LMAO. That's the funniest thing I've heard today.


----------



## Willow (Feb 21, 2010)

The anime Full Metal Alchemist has vore in it...





Gluttony eats anything...including people...


----------



## Krasl (Feb 21, 2010)

WillowWulf said:


> The anime Full Metal Alchemist has vore in it...
> 
> 
> 
> ...



lol, yes, but that one was fairly obvious.
i think he is funny though, he is always happy and hyper, like me! :3


----------



## Willow (Feb 21, 2010)

Krasl said:


> lol, yes, but that one was fairly obvious.
> i think he is funny though, he is always happy and hyper, like me! :3


indeed..I'm just surprised no one brought it up


----------



## Krasl (Feb 21, 2010)

WillowWulf said:


> indeed..I'm just surprised no one brought it up



lol, it totally slipped my mind, or i would have used it.
there is actually some vore on dante's inferno...
it is WEIRD and CREEPY!


----------



## Willow (Feb 21, 2010)

Krasl said:


> lol, it totally slipped my mind, or i would have used it.
> there is actually some vore on dante's inferno...
> it is WEIRD and CREEPY!


LoZ:OoT was mentioned earlier..but I didn't get where the vore was at first...but then I remembered the Great Deku Tree..


----------



## Tommy (Feb 21, 2010)

WillowWulf said:


> LoZ:OoT was mentioned earlier..but I didn't get where the vore was at first...but then I remembered the Great Deku Tree..

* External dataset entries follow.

theorem kept_queueLamp (s : State) (t pixel lamp : Nat) : Keeps 0x80000000000008 s (State.queueLamp s t pixel lamp) := by
  unfold State.queueLamp
  try dsimp only
  repeat' (first
    | with_reducible exact Keeps.refl _
    | with_reducible apply keeps_inc_in 3 (by decide) (by unfold inSpan; first | decide | (split <;> decide) | ((first | unfold driveFld | unfold errFld); split <;> decide))
    | with_reducible apply keeps_setCond_in 3 (by decide) (by unfold inSpan; first | decide | (split <;> decide) | ((first | unfold driveFld | unfold errFld); split <;> decide))
    | with_reducible apply Keeps.via (kept_setHouse ..) (by decide)
    | with_reducible apply keeps_ite
    | (intro _)
    | split)

theorem kept_offEntry (s : State) (r lamp : Nat) (off : Bool) : Keeps 0x40080000000000008 s (State.offEntry s r lamp off) := by
  unfold State.offEntry
  try dsimp only
  repeat' (first
    | with_reducible exact Keeps.refl _
    | with_reducible apply keeps_setFld_in 3 (by decide) (by unfold inSpan; first | decide | (split <;> decide) | ((first | unfold driveFld | unfold errFld); split <;> decide))
    | with_reducible apply keeps_setCond_in 3 (by decide) (by unfold inSpan; first | decide | (split <;> decide) | ((first | unfold driveFld | unfold errFld); split <;> decide))
    | with_reducible apply Keeps.via (kept_setHouse ..) (by decide)
    | with_reducible apply keeps_ite
    | (intro _)
    | split
    | with_reducible apply keeps_with_corrTouched (by decide))

theorem kept_setLamp (s : State) (t pixel lamp new : Nat) : Keeps 0x40080008200000008 s (State.setLamp s t pixel lamp new) := by
  unfold State.setLamp
  try dsimp only
  repeat' (first
    | with_reducible exact Keeps.refl _
    | with_reducible apply keeps_setFld_in 3 (by decide) (by unfold inSpan; first | decide | (split <;> decide) | ((first | unfold driveFld | unfold errFld); split <;> decide))
    | with_reducible apply Keeps.via (kept_poke ..) (by decide)
    | with_reducible apply Keeps.via (kept_offEntry ..) (by decide)
    | with_reducible apply Keeps.via (kept_queueLamp ..) (by decide)
    | with_reducible apply keeps_ite
    | (intro _)
    | split)

theorem kept_lampFault (s : State) (t : Nat) : Keeps 0x80000000000008 s (State.lampFault s t) := by
  unfold State.lampFault
  try dsimp only
  repeat' (first
    | with_reducible exact Keeps.refl _
    | with_reducible apply keeps_inc_in 3 (by decide) (by unfold inSpan; first | decide | (split <;> decide) | ((first | unfold driveFld | unfold errFld); split <;> decide))
    | with_reducible apply keeps_setCond_in 3 (by decide) (by unfold inSpan; first | decide | (split <;> decide) | ((first | unfold driveFld | unfold errFld); split <;> decide))
    | with_reducible apply Keeps.via (kept_setHouse ..) (by decide)
    | with_reducible apply keeps_ite
    | (intro _)
    | split)

theorem kept_lampMoves (s : State) (t pixel lamp new : Nat) : Keeps 0x40080008200000008 s (State.lampMoves s t pixel lamp new) := by
  unfold State.lampMoves
  try dsimp only
  repeat' (first
    | with_reducible exact Keeps.refl _
    | with_reducible apply Keeps.via (kept_setLamp ..) (by decide)
    | with_reducible apply Keeps.via (kept_lampFault ..) (by decide)
    | with_reducible apply keeps_ite
    | (intro _)
    | split)

theorem kept_faultEntry (s : State) (t : Nat) (e : FaultEntry) : Keeps 0x40080008200000008 s (State.faultEntry s t e) := by
  unfold State.faultEntry
  try dsimp only
  repeat' (first
    | with_reducible exact Keeps.refl _
    | with_reducible apply keeps_inc_in 3 (by decide) (by unfold inSpan; first | decide | (split <;> decide) | ((first | unfold driveFld | unfold errFld); split <;> decide))
    | with_reducible apply Keeps.via (kept_lampMoves ..) (by decide)
    | with_reducible apply keeps_ite
    | (intro _)
    | split)

theorem kept_faultRecord (s : State) (link t pos fseq : Nat) (es : List FaultEntry) : Keeps 0x40080008200000008 s (State.faultRecord s link t pos fseq es) := by
  unfold State.faultRecord
  try dsimp only
  repeat' (first
    | with_reducible exact Keeps.refl _
    | with_reducible apply Keeps.via (kept_setTele ..) (by decide)
    | with_reducible apply keeps_each_on
    | with_reducible apply Keeps.via (kept_faultEntry ..) (by decide)
    | with_reducible apply keeps_ite
    | (intro _)
    | split)

theorem kept_execFaultRecordRx (link : LinkNo) (sec crcOk : Bool) (tile : TileNo) (pos : PosNo) (fseq : Byte) (entries : List FaultEntry) (s : State) (t : State) (h : execFaultRecordRx link sec crcOk tile pos fseq entries s = .next t) : Keeps 0x80042081038a00400008 s t := by
  unfold execFaultRecordRx at h
  cases h
  try dsimp only
  repeat' (first
    | with_reducible exact Keeps.refl _
    | with_reducible apply keeps_upstream_on (by decide)
    | with_reducible apply Keeps.via (kept_faultRecord ..) (by decide)
    | with_reducible apply keeps_ite
    | (intro _)
    | split)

And in such a great game too. >.>


----------



## Willow (Feb 21, 2010)

Tommy said:


> And in such a great game too. >.>


Lol...


----------



## Krasl (Feb 21, 2010)

WillowWulf said:


> LoZ:OoT was mentioned earlier..but I didn't get where the vore was at first...but then I remembered the Great Deku Tree..



yeah, and don't forget about the giant fish in zora's domain!
(i think it was called lord jabujabu, or something like that)



Tommy said:


> And in such a great game too. >.>



it's a shame...


----------



## blackedsoul (Feb 21, 2010)

And so... tell me what that means....


----------



## Willow (Feb 21, 2010)

blackedsoul said:


> And so... tell me what that means....


Vore??
It's a fetish in which a person is turned on by the concept of being eaten/swallowed/chewed to pieces/dissolved by acid/smothered, suffocated, squished by the esophagus..or something like that/or just being inside a warm, squishy stomach..


----------



## Krasl (Feb 21, 2010)

WillowWulf said:


> Vore??
> It's a fetish in which a person is turned on by the concept of being eaten/swallowed/chewed to pieces/dissolved by acid/smothered, suffocated, squished by the esophagus..or something like that/or just being inside a warm, squishy stomach..



to repeat, creepy...


----------



## Willow (Feb 21, 2010)

Krasl said:


> to repeat, creepy...


hehe...I've seen creepier fetishes o_e


----------



## Aleu (Feb 21, 2010)

yes, there are always worse


----------



## Krasl (Feb 21, 2010)

WillowWulf said:


> hehe...I've seen creepier fetishes o_e



me too



AleutheWolf said:


> yes, there are always worse



and, definitely!


----------



## south syde dobe (Feb 21, 2010)

WillowWulf said:


> Who doesn't wanna be in a warm and squishy tummy XDD
> 
> Damn I lost the case!!


 

Your fucking avatar wins my good sir, Death the Kid is one of the best characters on that show, you get 12 internets and a cookie


----------



## Ieatcrackersandjumpcliffs (Feb 21, 2010)

I love it.

And I'm gay.


----------



## south syde dobe (Feb 21, 2010)

Ieatcrackersandjumpcliffs said:


> I love it.
> 
> And I'm gay.


 
I almost thought you was that snake dude


----------



## Ieatcrackersandjumpcliffs (Feb 21, 2010)

south syde fox said:


> I almost thought you was that snake dude


 
I was wondering if you were going to catch that.


----------



## south syde dobe (Feb 21, 2010)

Ieatcrackersandjumpcliffs said:


> I was wondering if you were going to catch that.


 
I learn from my past, someone else did some avatar switching stuff and almost had me fooled for a bit  xD


----------



## Ieatcrackersandjumpcliffs (Feb 21, 2010)

south syde fox said:


> I learn from my past, someone else did some avatar switching stuff and almost had me fooled for a bit xD


 
Tis fun!


----------



## blackedsoul (Feb 21, 2010)

I suppose that is one fettish that I will NOT be having


----------



## south syde dobe (Feb 21, 2010)

Ieatcrackersandjumpcliffs said:


> Tis fun!


 damn you Ieatcrackersandjumpcliffs, for a sec I thought you was exunod on another post, I had to recheck just before I posted lmao xD


----------



## Randy-Darkshade (Feb 21, 2010)

WillowWulf said:


> Vore??
> It's a fetish in which a person is turned on by the concept of being eaten/swallowed/chewed to pieces/dissolved by acid/smothered, suffocated, squished by the esophagus..or something like that/or just being inside a warm, squishy stomach..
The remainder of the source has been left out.